The New Yorker:
The F.B.I. director promised to save American democracy from those who would subvert it—while his secret programs subverted it from within.
By Margaret Talbot
One morning in the fall of 1971, President Richard Nixon set out to fire J. Edgar Hoover, the director of the F.B.I., who had ruled over the agency like a potentate since 1924. The two men were longtime friends, united by their political affinities, including a bone-deep antipathy to the American left, Old and New, and a tendency to demonize their critics. Over the years, Nixon and his wife, Pat, had socialized often with Hoover and his companion, Clyde Tolson. They had even vacationed together in the fifties, at a seaside resort in La Jolla, California, owned by a pair of Texas oil tycoons who went out of their way to put their powerful guests at ease. After Nixon lost the 1960 Presidential election, to John F. Kennedy, Hoover was frankly disappointed, and wrote to urge his friend not to give up on politics: “The United States and the Free World need a man of your stature desperately.” When Nixon made his comeback, in 1968, Hoover was a distinct asset, an old-school embodiment of law and order for a Presidential campaign that presented itself as the antidote to urban uprisings, campus protests, and street crime.
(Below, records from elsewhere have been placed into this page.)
-- ==== Sys2Proof/Machine/Xbar.lean ====
section
/-!
DEFINITION. The crossbar's own records (R401, R409 to R414, R418): refused accesses, master resets, SECDED errors and the
scrubber, and the errors that FTEST injects (R382).
-/
set_option autoImplicit false

namespace Sys2Proof.Machine

/-! ### T9 (R401) -/

/-- T9 answers a transaction of master `m` whose first beat is at crossbar address `a` (R401, R414).
(DEDUCED, log 103). -/
def decodeErr (m : Master) (write : Bool) (a : Nat) (b : Blk) : Blk :=
  let b := setF Reg.XBAR.DEC_ADDR.ADDR a (setFlag Reg.XBAR.DEC_LAST.VALID true (setFlag Reg.XBAR.DEC_LAST.WRITE write
    (setF Reg.XBAR.DEC_LAST.MASTER (masterNo m) b)))
  flushLate (raiseTx [960] (some (masterNo m, (if write then 2 else 1), a)) b)

/-! ### Master resets (R409, R410) -/

/-- The burst that a master reset orphans. -/
def orphan (m : Nat) (r : Burst) (b : Blk) : Blk :=
  let b := setF Reg.XBAR.ORPHAN_ADDR.ADDR r.addr.toNat (setFlag Reg.XBAR.ORPHAN.VALID true (setFlag Reg.XBAR.ORPHAN.READ r.read
    (setF Reg.XBAR.ORPHAN.BEATS r.beats (setF Reg.XBAR.ORPHAN.BEATS_DONE r.done (setF Reg.XBAR.ORPHAN.TARGET r.target.val
      (setF Reg.XBAR.ORPHAN.MASTER m b))))))
  flushLate (raiseTx [961] (some (m, (if r.read then 1 else 2), r.addr.toNat)) b)

/-- Master `m` is reset: what was not granted is counted in DROP, and the burst that each target granted is orphaned (R403,
R410). -/
def masterReset (m : Nat) (x : MstReset) (b : Blk) : Blk :=
  x.bursts.foldl (fun b r => orphan m r b) (setF Reg.XBAR.DROP.COUNT (min 65535 (getF b Reg.XBAR.DROP.COUNT + x.waiting)) b)

/-! ### SECDED (R411, R412) -/

/-- ECC_LAST, ECC_ADDR and ECC_CNT take an error (R411, R412, R418). -/
def eccNote (dbl : Bool) (w : EccWord) (b : Blk) : Blk :=
  let b := setF Reg.XBAR.ECC_ADDR.ADDR w.addr.toNat (setFlag Reg.XBAR.ECC_LAST.VALID true (setF Reg.XBAR.ECC_LAST.UNIT w.unit.val
    (setFlag Reg.XBAR.ECC_LAST.DOUBLE dbl (setFlag Reg.XBAR.ECC_LAST.LIVE w.live (setF Reg.XBAR.ECC_LAST.MEM w.mem.val b)))))
  incF (if dbl then Reg.XBAR.ECC_CNT.DOUBLE else Reg.XBAR.ECC_CNT.SINGLE) b

/-- An error of engine memory counts with the live copies (R415). -/
def eccInLive (w : EccWord) : Bool := w.live || decide (10 ≤ w.mem.val)

/-- The BAR2 offset of a table word, aligned to the 8 bytes that one code protects (R399, R411). -/
def eccOff (w : EccWord) : Nat := (w.addr.toNat - 0x10000000) / 8 * 8

/-- The 8 bytes of live word `a` hold a value that the spec does not give: a double-bit error is used as read (R412).
(DEDUCED, log 85). -/
def spoilLive (a : Nat) (b : Blk) : Blk :=
  let f := takeFree b
  let g := takeFree f.2
  { g.2 with live := wrBytes g.2.live a (wordBytes f.1 ++ wordBytes g.1) }

/-- A single-bit error is found: corrected, counted, and due to be rewritten (R411). (DEDUCED, log 85). -/
def foundSingle (w : EccWord) (b : Blk) : Blk :=
  let b := eccNote false w b
  { b with xb := { b.xb with single := if w ∈ b.xb.single then b.xb.single else b.xb.single ++ [w]
                             fix := if w ∈ b.xb.fix then b.xb.fix else b.xb.fix ++ [w] } }

/-- A double-bit error is found (R412). The error stays until the word is rewritten; a word of a live table copy is used as read,
and what it reads as is open from the first time the error is found on. (DEDUCED, log 85). -/
def foundDouble (w : EccWord) (b : Blk) : Blk :=
  let b := eccNote true w b
  if w ∈ b.xb.double then b
  else
    let b := if w.live ∧ w.mem.val < 7 then spoilLive (eccOff w) b else b
    { b with xb := { b.xb with double := b.xb.double ++ [w] } }

/-- SCRUB_PASS: every protected word was read once; each error raises its event with no master (R413, R414). -/
def scrubPass (x : ScrubIn) (b : Blk) : Blk :=
  if b.sys.mode = .reset then b
  else
    let b := setF Reg.XBAR.SCRUB_STAT.PASSES (getF b Reg.XBAR.SCRUB_STAT.PASSES + 1) b
    let s := b.xb.single ++ x.single.filter fun w => decide (w ∉ b.xb.single)
    let d := b.xb.double ++ x.double.filter fun w => decide (w ∉ b.xb.double)
    let b := s.foldl (fun b w => raise 962 (foundSingle w b)) b
    d.foldl (fun b w => raise (if eccInLive w then 964 else 963) (foundDouble w b)) b

/-- SCRUB_PASS. -/
def execScrubPass (x : ScrubIn) (s : State) : Host.Outcome State Fault Refusal := .next { s with b := scrubPass x s.b }

/-- ECC_WRITEBACK: the words that were found with a single-bit error are rewritten corrected (R411). -/
def eccWriteback (b : Blk) : Blk :=
  { b with xb := { b.xb with single := b.xb.single.filter (fun w => decide (w ∉ b.xb.fix)), fix := [] } }

/-- ECC_WRITEBACK. -/
def execEccWriteback (s : State) : Host.Outcome State Fault Refusal := .next { s with b := eccWriteback s.b }

/-- A word of the shadow region `[lo, hi)` of BAR2 is damaged: the region fails its table check (R412). -/
def damaged (b : Blk) (lo hi : Nat) : Bool := b.xb.double.any fun w => decide (!w.live ∧ w.mem.val < 7 ∧ lo ≤ eccOff w ∧ eccOff w < hi)

/-- The bytes `[lo, hi)` of BAR2 are rewritten in one copy: what was wrong in their words is gone (R412). -/
def healed (live : Bool) (lo hi : Nat) (b : Blk) : Blk :=
  let keep := fun (w : EccWord) => w.live != live || decide (7 ≤ w.mem.val ∨ eccOff w + 8 ≤ lo ∨ hi ≤ eccOff w)
  { b with xb := { single := b.xb.single.filter keep, fix := b.xb.fix.filter keep, double := b.xb.double.filter keep } }

/-- An armed FTEST.ECC injection acts on the write of target `t` at BAR2 offset `a` (R382). The result tells whether the
write took a double-bit error. (DEDUCED, log 107). -/
def injectEcc (t : Nat) (live : Bool) (a : Nat) (b : Blk) : Bool × Blk :=
  if flag b Reg.FTEST.ECC.GO ∧ getF b Reg.FTEST.ECC.TARGET = t then
    let dbl := flag b Reg.FTEST.ECC.DOUBLE
    let w : EccWord := { mem := Fin.ofNat 16 t, live := live, unit := 0, addr := BitVec.ofNat 32 (0x10000000 + a / 8 * 8) }
    let b := setFlag Reg.FTEST.ECC.GO false b
    if dbl then (true, { b with xb := { b.xb with double := b.xb.double ++ [w] } })
    else (false, { b with xb := { b.xb with single := b.xb.single ++ [w] } })
  else (false, b)

/-- What a read by the data path finds among the words `mine`: single-bit errors, corrected, and double-bit errors, used as read;
`tx` is the crossbar transaction that reads, none for the data path and the scrubber (R411, R412, R414). -/
def eccFind (tx : EccWord → Option (Nat × Nat × Nat)) (mine : EccWord → Bool) (b : Blk) : Blk :=
  let s := b.xb.single.filter mine
  let d := b.xb.double.filter mine
  if s = [] ∧ d = [] then b
  else
    let b := s.foldl (fun b w => flushLate (raiseTx [962] (tx w) (foundSingle w b))) b
    d.foldl (fun b w => flushLate (raiseTx [if eccInLive w then 964 else 963] (tx w) (foundDouble w b))) b

/-- What a read by the data path finds (R411, R412, R414). -/
def eccData (mine : EccWord → Bool) (b : Blk) : Blk := eccFind (fun _ => none) mine b

/-- A live word of target `t` whose BAR2 offset lies in `[lo, hi)`. -/
def liveWord (t lo hi : Nat) (w : EccWord) : Bool := w.live && decide (w.mem.val = t ∧ lo ≤ eccOff w ∧ eccOff w < hi)

/-- The live words of permutation slot `s`, which the route solver reads (R411). -/
def slotWords6 (s : Nat) (w : EccWord) : Bool :=
  liveWord 6 (0x280000 + 4096 * s) (0x281000 + 4096 * s) w || liveWord 6 (0x2A0000 + 16 * s) (0x2A0010 + 16 * s) w

/-- What the slot of element `e` on engine `g` reads: the element's record and context, its curves, the live program, and the engine's
data memory and program store (R169, R411). (DEDUCED, log 85). -/
def slotWord (g e : Nat) (w : EccWord) : Bool :=
  liveWord 4 (ctxAddr e 0) (ctxAddr e 64) w || liveWord 1 (128 * e) (128 * e + 128) w
    || liveWord 3 (0x200000 + 64 * e) (0x200000 + 64 * e + 64) w || liveWord 4 0x300000 0x304210 w
    || decide ((w.mem.val = 10 ∨ w.mem.val = 11) ∧ w.unit.val = g)

/-- What the slot of element `e` on engine `g` finds; the slot rewrites context words 0 to 14 and 32 to 39, which heals them
(R411, R412). (DEDUCED, log 85). -/
def eccSlot (g e : Nat) (b : Blk) : Blk :=
  let b := eccData (slotWord g e) b
  let kept := fun (w : EccWord) => !(liveWord 4 (ctxAddr e 0) (ctxAddr e 14) w || liveWord 4 (ctxAddr e 32) (ctxAddr e 40) w)
  if b.xb.double.all kept then b else { b with xb := { b.xb with double := b.xb.double.filter kept } }

/-- Fields set to 0. -/
def zeroF (fs : List Fld) (b : Blk) : Blk := fs.foldl (fun b f => setF f 0 b) b

/-- XBAR.CLEAR (R418). -/
def xbarClearDo (v : Word) (b : Blk) : Blk :=
  let b := if v.bit 0 then zeroF [Reg.XBAR.ORPHAN.MASTER, Reg.XBAR.ORPHAN.TARGET, Reg.XBAR.ORPHAN.BEATS_DONE,
      Reg.XBAR.ORPHAN.BEATS, Reg.XBAR.ORPHAN.READ, Reg.XBAR.ORPHAN.VALID, Reg.XBAR.ORPHAN_ADDR.ADDR] b else b
  let b := if v.bit 1 then zeroF [Reg.XBAR.DEC_LAST.MASTER, Reg.XBAR.DEC_LAST.WRITE, Reg.XBAR.DEC_LAST.VALID,
      Reg.XBAR.DEC_ADDR.ADDR] b else b
  if v.bit 2 then zeroF [Reg.XBAR.ECC_CNT.SINGLE, Reg.XBAR.ECC_CNT.DOUBLE, Reg.XBAR.ECC_LAST.MEM, Reg.XBAR.ECC_LAST.LIVE,
      Reg.XBAR.ECC_LAST.DOUBLE, Reg.XBAR.ECC_LAST.UNIT, Reg.XBAR.ECC_LAST.VALID, Reg.XBAR.ECC_ADDR.ADDR] b else b

/-- XBAR.QOS0 (R402): the QoS of a settable master lies in [0, 13]. -/
def qosErrs (v : Word) : List Nat := if [0, 4, 16, 20, 24].any fun i => decide (13 < v.bits i 4) then [1] else []

/-- XBAR.SLICE (R405). -/
def sliceErrs (b : Blk) : List Nat := if b.sys.mode = .boot then [] else [2]

/-- XBAR.SCRUB (R418). -/
def scrubErrs (v : Word) : List Nat := if 10 ≤ v.bits 0 14 ∧ v.bits 0 14 ≤ 10000 then [] else [1]

end Sys2Proof.Machine
end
But by that fall, more than two years into Nixon’s Presidency, Hoover had become a liability, the historian Beverly Gage explains in her crisply written, prodigiously researched, and frequently astonishing new biography, “G-Man: J. Edgar Hoover and the Making of the American Century” (Viking). He was seventy-six, and showing his age, napping for hours in his office in the afternoons. He was also showing, in Gage’s words, “increasing levels of vitriol and instability,” informing the White House, for instance, that the four student demonstrators shot to death by National Guardsmen at Kent State had “invited and got what they deserved.” In 1970, for the first time in a career in which he had enjoyed remarkable levels of public approval, half of Americans polled by Gallup said that they thought he should retire. And there was worse to come.